# Wednesday August 28th

## Outer Measure

**Definition (Lebesgue Outer Measure):**
For any $E \subseteq \RR^n$ define
$$
m_*(E) = \inf \sum \abs{Q_i}
$$

where the infimum is taken cover all countable coverings of $E$ by closed cubes $Q_i$.

*Proof of property (4):*
Since we have property (2), we just need to show 
$$
m_*(E_1 \union E_2) \geq m_*(E_1) + m_*(E_2)
.$$ 

Choose $\delta$ such that $0 < \delta < \mathrm{dist}(E_1, E_2)$ and let $\varepsilon > 0$.

Then there exists a covering of $E_1 \union E_2$ such that
$$
m_*(E_1 \union E_2) \leq \sum \abs{Q_i} \leq m_*(E_1 \union E_2) + \varepsilon.
$$

We can assume (possibly after subdividing) that $\mathrm{diam}(Q_i) < \delta$.
Then each $Q_i$ can intersect at most one of $E_1, E_2$.

Let 
\begin{align*}
J_1 &= \theset{j \suchthat Q_j \intersect E_1 \neq \emptyset} \\
J_2 &= \theset{j \suchthat Q_j \intersect E_2 \neq \emptyset}
.\end{align*}

Note that $J_1, J_2$ are disjoint, and we have
\begin{align*}
E_1 \subseteq \union_{j\in J_1} Q_j \\
E_2 \subseteq \union_{j\in J_2} Q_j
.\end{align*} 

But then 
$$m_*(E_1) + M_*(E_2) \leq \sum_{j\in J_1} \abs{Q_j} + \sum_{j\in J_2} \abs{Q_j}
$$ by definition, since $m_*$ is an infimum. 

But this is less than summing over *all* $j$, which is the term appearing in the cover we choose above.
$\qed$

## Covering by Cubes

*Proof of property (5):*

> Qual/Exam problem alert (DZG)

Let $\varepsilon > 0$, we will show
$$
\sum \abs{Q_j} \leq m_*(E) + \varepsilon
.$$

Start by shrinking the cubes. 
Choose 
$$
\tilde{Q_j} \leq \abs{Q_j} \leq \abs{\tilde{Q_j}} + \varepsilon /2^j
.$$
Then for any finite $N$, any collection of $N$ different $Q_j$s are disjoint.

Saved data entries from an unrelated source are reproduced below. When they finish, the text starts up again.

-- ==== Sys2Proof/Laws/Exec.lean ====
section
/-! SUPPORT. What `exec` can answer, said once for the four commands. -/

namespace Sys2Proof.Machine

/-- The state each command leaves (R111 to R114): `exec` is total. -/
theorem exec_cases (i : Instr) (s : State) :
    (i = .nop ∧ exec i s = .next s) ∨
    (∃ b, i = .feed b ∧ exec i s = .next (s.absorb b)) ∨
    (i = .init ∧ exec i s = .next (s.writeCrc Config.initValue)) ∨
    (∃ b, i = .initfeed b ∧ exec i s = .next (s.writeCrc (byteStep Config.initValue b))) := by
  cases i with
  | nop => exact .inl ⟨rfl, rfl⟩
  | feed b => exact .inr (.inl ⟨b, rfl, rfl⟩)
  | init => exact .inr (.inr (.inl ⟨rfl, rfl⟩))
  | initfeed b => exact .inr (.inr (.inr ⟨b, rfl, rfl⟩))

end Sys2Proof.Machine
end

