/-! ## One step of the generator (V-CMD, P5) -/

theorem test_step_nop_data_ignored :
    crcAfter (step (withWords (.value 0xFE86FA) [0x0FF])) = some (.value 0xFE86FA) := by decide
theorem test_step_nop_unwritten : crcAfter (step (withWords .unwritten [0x000])) = some .unwritten := by decide
theorem test_step_feed : crcAfter (step (withWords (.value 0xFFFFFF) [0x1FF])) = some (.value 0xFFFF00) := by decide
theorem test_step_feed_unwritten : crcAfter (step (withWords .unwritten [0x131])) = some .unwritten := by decide
theorem test_step_init_data_ignored :
    crcAfter (step (withWords (.value 0xE6E7F9) [0x2A5])) = some (.value 0xB704CE) := by decide
theorem test_step_init_unwritten : crcAfter (step (withWords .unwritten [0x200])) = some (.value 0xB704CE) := by decide
theorem test_step_initfeed :
    crcAfter (step (withWords (.value 0x123456) [0x300])) = some (.value 0x6169D3) := by decide
theorem test_step_initfeed_unwritten :
    crcAfter (step (withWords .unwritten [0x332])) = some (.value 0x2223BE) := by decide
theorem test_step_reset_overrides_feed :
    crcAfter (step (withCycle (.value 0x2223BE) (.resetWith 0x133))) = some (.value 0xB704CE) := by decide
theorem test_step_reset_from_unwritten :
    crcAfter (step (withCycle .unwritten (.resetWith 0x000))) = some (.value 0xB704CE) := by decide
theorem test_step_undefined_data_is_a_draw :
    crcAfter (step (withCycle (.value 0)
      ⟨.defined false, .defined false, .defined true, .undefined, false⟩)) = some (.value (Config.freeCrc 0)) := rfl
theorem test_step_undefined_data_without_valid_is_a_nop :
    crcAfter (step (withCycle (.value 0x123456)
      ⟨.defined false, .defined false, .defined false, .undefined, false⟩)) = some (.value 0x123456) := by decide
theorem test_step_observing_unwritten_faults :
    nextOf (step (withCycle .unwritten (DriverCycle.ofWord 0x200).observing)) = none := by decide
theorem test_step_observing_written_goes_on :
    crcAfter (step (withCycle (.value 0x2EBA48) (DriverCycle.ofWord 0x132).observing)) =
      some (.value 0x4D6151) := by decide
theorem test_fetch_word_runs_after_reset :
    crcAfter (step (State.reset.withFetchWord 16 0x131)) = some (.value 0x2EBA48) := by decide
theorem test_step_advances_the_driver :
    nextOf (step (withWords .unwritten [0x200, 0x141])) =
      some { crc := .value 0xB704CE, cycle := 1, driver := presentWords [0x141], draws := 0 } := by decide
theorem test_crc_out_on_a_wider_path :
    (withWords (.value 0xB704CE) []).crcOutOn 32 = .ok 0x00B704CE := rfl

/-! ## The assembler (R67, R68, P5) -/

theorem test_assemble_reset_line_with_command :
    Asm.assembleChars ['r', 's', 't', ' ', 'F', 'e', 'e', 'd', ' ', '\'', '3', '\'', ' ', ';', ' ', 'x'] =
      some [.resetWith 0x133] := by decide
theorem test_assemble_hex_decimal_and_blank_lines :
    Asm.assembleChars ['F', 'E', 'E', 'D', ' ', '0', 'x', 'A', 'f', '\n', '\n', 'I', 'N', 'I', 'T', 'F', 'E', 'E', 'D', '\t',
      '4', '9', '\n'] = some [.ofWord 0x1AF, .ofWord 0x331] := by decide
theorem test_assemble_refuses_256 :
    Asm.assembleChars ['F', 'E', 'E', 'D', ' ', '2', '5', '6'] = none := by decide
theorem test_assemble_crc24_of_a_string :
    Asm.assembleChars ['C', 'R', 'C', '2', '4', ' ', '"', 'A', ';', '"'] = some [.ofWord 0x341, .ofWord 0x13B] := by decide
theorem test_assemble_feeds_list_and_wait :
    Asm.assembleChars ['F', 'E', 'E', 'D', 'S', ' ', '1', ',', ' ', '\'', ';', '\'', '\n', 'W', 'A', 'I', 'T', ' ', '1'] =
      some [.ofWord 0x101, .ofWord 0x13B, .ofWord 0x000] := by decide

/-! ## Witnesses: inputs that meet each statement's hypotheses together -/

theorem witness_EveryWordIsOneCommand :
    ("FEED", (0x100 : CommandWord), (0x300 : CommandWord)) ∈ opcodeRows ∧ (0x1FF : CommandWord) &&& 0x300 = 0x100 := by
  decide

theorem witness_DecodeInvertsEncode : (Instr.feed 0xFF).wf = true ∧ 10 ≤ 16 ∧ 10 ≤ 10 ∧ 1024 ≤ 1024 := by decide

theorem witness_DataBitsMatterOnlyWhenValid :
    (withWords (.value 0) []).crc = .value 0 ∧ (0x00 : Byte) ≠ 0x01 := by decide

theorem witness_StepRunsTheDecodedCommand :
    (withCycle (.value 0) ⟨.defined false, .defined true, .defined true, .defined 0xFF, true⟩).driver =
      ⟨.defined false, .defined true, .defined true, .defined 0xFF, true⟩ :: [] ∧
    (withCycle .unwritten ⟨.defined true, .defined false, .defined true, .defined 0, false⟩).driver =
      ⟨.defined true, .defined false, .defined true, .defined 0, false⟩ :: [] ∧
    (true = true → (CrcReg.value 0) ≠ .unwritten) ∧ (false = true → CrcReg.unwritten ≠ .unwritten) := by decide

theorem witness_StepIsTheSpecsStep :
    (withCycle (.value 0xFFFFFF)
      ⟨.defined true, .defined (fieldI 0x331), .defined (fieldV 0x331), .defined (fieldD 0x331), true⟩).driver =
      ⟨.defined true, .defined (fieldI 0x331), .defined (fieldV 0x331), .defined (fieldD 0x331), true⟩ :: [] ∧
    (true = true → (CrcReg.value 0xFFFFFF) ≠ .unwritten) := by decide

theorem witness_NopHoldsTheCrc :
    (∀ w ∈ [(0x000 : CommandWord), 0x0FF], w &&& 0x300 = 0x000) ∧
    (withWords .unwritten [0x000, 0x0FF]).driver = presentWords [0x000, 0x0FF] ++ [] := by decide

theorem witness_FeedAbsorbsOneByte :
    (withWords (.value 0xFFFFFF) [0x1FF, 0x100]).crc = .value 0xFFFFFF ∧ (withWords .unwritten []).crc = .unwritten ∧
    (withWords (.value 0xFFFFFF) [0x1FF, 0x100]).driver =
      presentCommands ([(0xFF : Byte), 0x00].map .feed) ++ [] := by decide

theorem witness_InitStartsAMessage :
    nextOf (exec .init (withWords .unwritten [])) = some (withWords (.value 0xB704CE) []) := by decide

theorem witness_CommandsChangeOnlyTheCrc :
    nextOf (exec .nop (withWords (.value 5) [0x131])) = some (withWords (.value 5) [0x131]) ∧
    nextOf (exec (.feed 0x31) (withWords (.value 0xB704CE) [])) = some (withWords (.value 0x2EBA48) []) := by decide

theorem witness_EveryStepAdvancesOneCycle :
    (nextOf (step (withWords (.value 5) [0x000]))).isSome = true ∧
    (withWords (.value 5) [0x000]).current.driven = true ∧
    (nextOf (step (withCycle (.value 5) .undriven))).isSome = true ∧
    (withCycle (.value 5) .undriven).current.driven = false := by decide

theorem witness_AnyCommandSequenceCompletes :
    (withWords .unwritten [0x1FF, 0x300, 0x200, 0x000]).driver =
      presentCommands [.feed 0xFF, .initfeed 0x00, .init, .nop] ++ [] := by decide

theorem witness_ResetLoadsInitValue :
    [(0x133 : CommandWord), 0x3FF] ≠ [] ∧
    { withWords .unwritten [] with driver := [.resetWith 0x133, .resetWith 0x3FF] }.driver =
      [(0x133 : CommandWord), 0x3FF].map DriverCycle.resetWith ++ [] := by decide

theorem witness_CrcIsUnwrittenUntilAStart :
    (withWords .unwritten [0x131, 0x000, 0x332]).crc = .unwritten ∧
    carried (presentWords [0x131, 0x000]) = some [0x31] ∧
    (∀ c ∈ presentWords [0x131, 0x000], c.observe = false) ∧ (DriverCycle.ofWord 0x332).observe = false ∧
    (DriverCycle.ofWord 0x332).starts = some [0x32] ∧ (DriverCycle.ofWord 0x200).starts = some [] ∧
    (DriverCycle.resetWith 0x131).starts = some [] ∧
    (withWords .unwritten [0x131, 0x000, 0x332]).driver =
      presentWords [0x131, 0x000] ++ (.ofWord 0x332) :: [] ∧
    (withCycle .unwritten (DriverCycle.ofWord 0x131).observing).current.observe = true := by decide

theorem witness_ReadingCrcOutHasNoSideEffect :
    (withWords (.value 0) []).crc ≠ .unwritten ∧ (withWords (.value 0xFFFFFF) []).crc = .value 0xFFFFFF := by decide

theorem witness_WiderPathHasZeroUpperBits : 24 < 25 ∧ (withWords (.value 0xFFFFFF) []).crcOut = .ok 0xFFFFFF :=
  ⟨by decide, rfl⟩

theorem witness_ResultIsVisibleFromTheNextCycle :
    effect (.initfeed 0x32) (withWords .unwritten [0x332, 0x0FF]).crc = .value 0x2223BE ∧
    (∀ w ∈ [(0x0FF : CommandWord)], decode w = .nop) ∧
    (withWords .unwritten [0x332, 0x0FF]).driver =
      .ofWord (encode (.initfeed 0x32)) :: (presentWords [0x0FF] ++ []) ∧ 1 ≤ [(0x0FF : CommandWord)].length := by
  decide

theorem witness_UndefinedInputsGiveAFreeValue :
    (withCycle (.value 0) ⟨.undefined, .defined true, .defined false, .undefined, true⟩).driver =
      ⟨.undefined, .defined true, .defined false, .undefined, true⟩ :: [] ∧
    (true = true → (CrcReg.value 0) ≠ .unwritten) ∧
    (DriverCycle.mk .undefined (.defined true) (.defined false) .undefined true).rst = .undefined ∧
    (DriverCycle.mk (.defined false) .undefined (.defined false) (.defined 0) false).init = .undefined ∧
    (DriverCycle.mk (.defined false) (.defined false) .undefined (.defined 0) false).dataValid = .undefined ∧
    (DriverCycle.mk (.defined true) (.defined false) (.defined true) .undefined false).dataValid = .defined true ∧
    (DriverCycle.mk (.defined true) (.defined false) (.defined true) .undefined false).dataIn = .undefined := by decide

theorem witness_ExhaustedDriverPresentsNothing : State.reset.driver = [] := rfl

theorem witness_WrittenCrcStaysWritten : State.reset.written = true ∧ (withWords (.value 0) []).written = true := by
  decide

theorem witness_OnlyTheCurrentCycleIsSampled :
    (withWords (.value 7) [0x131]).crc = (withWords (.value 7) [0x131, 0x200]).crc ∧
    (withWords (.value 7) [0x131]).current = (withWords (.value 7) [0x131, 0x200]).current ∧
    (withWords (.value 7) [0x131]).draws = (withWords (.value 7) [0x131, 0x200]).draws ∧
    (nextOf (step (withWords (.value 7) [0x131]))).isSome = true := by decide

theorem witness_StartDiscardsTheOldMessage :
    (withWords (.value 7) [0x3FF]).driver = .ofWord 0x3FF :: [] ∧ (DriverCycle.ofWord 0x3FF).observe = false ∧
    (DriverCycle.ofWord 0x3FF).starts = some [0xFF] := by decide

theorem witness_MessageLaw :
    (DriverCycle.ofWord 0x363).starts = some [0x63] ∧ carried (presentWords [0x000, 0x164, 0x0FF]) = some [0x64] ∧
    (withWords (.value 0xA11A2D) [0x363, 0x000, 0x164, 0x0FF, 0x200]).driver =
      .ofWord 0x363 :: (presentWords [0x000, 0x164, 0x0FF] ++ presentWords [0x200]) ∧
    ((DriverCycle.ofWord 0x363).observe = true → (CrcReg.value 0xA11A2D) ≠ .unwritten) ∧
    (DriverCycle.resetWith 0x0FF).starts = some [] ∧ (DriverCycle.ofWord 0x2FF).starts = some [] := by decide

theorem witness_CrcIsThatOfTheMessageSoFar :
    (withWords (.value 0xF25713) [0x162]).crc = crcOfMessage (some [0x61]) ∧
    (withWords .unwritten [0x162]).crc = crcOfMessage none ∧
    (withWords (.value 0xF25713) [0x162]).current.driven = true ∧
    (withWords .unwritten [0x162]).current.driven = true ∧
    crcAfter (step (withWords (.value 0xF25713) [0x162])) = some (.value 0xA11A2D) ∧
    crcAfter (step (withWords .unwritten [0x162])) = some .unwritten := by decide

theorem witness_InstancesShareNoState :
    stepInstance 1 [withWords .unwritten [], withWords (.value 0xE6E7F9) [0x200]] =
      some (.next [withWords .unwritten [], { crc := .value 0xB704CE, cycle := 1, driver := [], draws := 0 }]) ∧
    [withWords .unwritten [], withWords (.value 0xE6E7F9) [0x200]][1]? = some (withWords (.value 0xE6E7F9) [0x200]) ∧
    (withWords (.value 0xE6E7F9) [0x200]).written = true := ⟨rfl, rfl, rfl⟩

theorem witness_LinesAssembleToTheirWords :
    255 ≤ 255 ∧ (Asm.Command.initfeed 255).wf = true ∧ 255 < 256 := by decide

theorem witness_AssembledProgramsDecodeBack :
    [Asm.Line.crc24 [0x41, 0xFF], .wait 0, .rst (some (.feed 0x33))].all Asm.Line.wf = true ∧
    (([Asm.Line.crc24 [0x41, 0xFF], .wait 0, .rst (some (.feed 0x33))].flatMap Asm.Line.expand).map
      Asm.cycleOf)[2]? = some (.resetWith 0x133) ∧
    ([Asm.Line.crc24 [0x41, 0xFF], .wait 0, .rst (some (.feed 0x33))].flatMap Asm.Line.expand)[2]? =
      some (true, .feed 0x33) ∧
    ([Asm.Line.crc24 [0x41, 0xFF], .wait 0, .rst (some (.feed 0x33))].flatMap Asm.Line.expand)[1]? =
      some (false, .feed 0xFF) := by decide

theorem witness_BytesEnterMostSignificantBitFirst : 0 < 8 ∧ 7 < 8 ∧ 6 < 7 - 0 := by decide

theorem witness_AccumulatorStaysBelowTwoPow24 :
    25 ≤ 25 ∧ (0xFFFFFF : BitVec 25).toNat < 2 ^ 24 ∧ (15 < 16 ∨ 24 ≤ 15) ∧ (24 < 16 ∨ 24 ≤ 24) := by decide

theorem witness_NarrowDatapathNeverFeedsBack : 3 ≤ [(0x31 : Byte), 0x32, 0x33].length := by decide

theorem witness_EveryWidthFrom25GivesCrc24 : 25 ≤ 25 ∧ 7 < 8 ∧ 25 ≤ 25 := by decide

theorem witness_SignExtensionLeavesTheMaskedResult :
    25 ≤ 25 ∧ 25 ≤ 32 ∧ 32 ≤ 32 ∧ 32 < 33 ∧ 0x80 ≤ (0x80 : Byte).toNat := by decide

theorem witness_ChecksumIsAffine : [(0x31 : Byte), 0x32].length = [(0x80 : Byte), 0x01].length := by decide

theorem witness_SingleByteErrorsAreDetected : (0x38 : Byte) ≠ 0x39 := by decide

end Sys2Proof.Tests
end

section
/-!
PROOF. Bit vectors as polynomials over GF(2) (spec/00_scope.md R8): `toPoly` as a sum over the set bits, and the generator.
-/

namespace Sys2Proof.Claims
open Polynomial

/-- The positions of the set bits of a bit vector: the exponents of the terms of its reading (R8). -/
def setBits {n : Nat} (a : BitVec n) : Finset ℕ :=
  {k ∈ Finset.range n | a.getLsbD k}

theorem toPoly_eq_sum_setBits {n : Nat} (a : BitVec n) : toPoly a = ∑ k ∈ setBits a, X ^ k :=
  (Finset.sum_filter _ _).symm

theorem setBits_poly :
    setBits Config.poly = {24, 23, 18, 17, 14, 11, 10, 7, 6, 5, 4, 3, 1, 0} := by decide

> **Exercise**: If $K$ is compact, $F$ is closed, and $K \intersect F = \emptyset$, the $\mathrm{dist}(K, F) > 0$.

Note that although this is certainly true for the *entire* infinite collection, we take finitely many so we can get a $\delta$ that uniformly bounds the distance between any two from below.

But then
$$
m_*(\union_{j=1}^N \tilde{Q_j}) = \sum_{j=1}^N \abs{\tilde{Q_j}} \geq \sum_{j=1}^N \abs{\tilde{Q_j}} - \varepsilon
$$

and since $\union_{j=1}^N \tilde{Q_j} \subseteq E$, for all $N$ we have 
$$
\sum_{j=1}^N \abs{\tilde{Q_j}} -\varepsilon \geq m_*(E)
.$$ 

> (Missing details, finish/fill in.)


**Definition (Measurable):**

A set $E\subseteq \RR^n$ is (Lebesgue) measurable if
$$
\forall \varepsilon >0 \quad \exists G ~\text{open}~ \suchthat \quad m_*(G\setminus E) < \varepsilon.
$$

**Important Observations:**

- If $m_*(E) = 0$, the $E$ is automatically measurable.

- If $F\subseteq E$ and $m_*(E) = 0$, then $F$ is automatically measurable.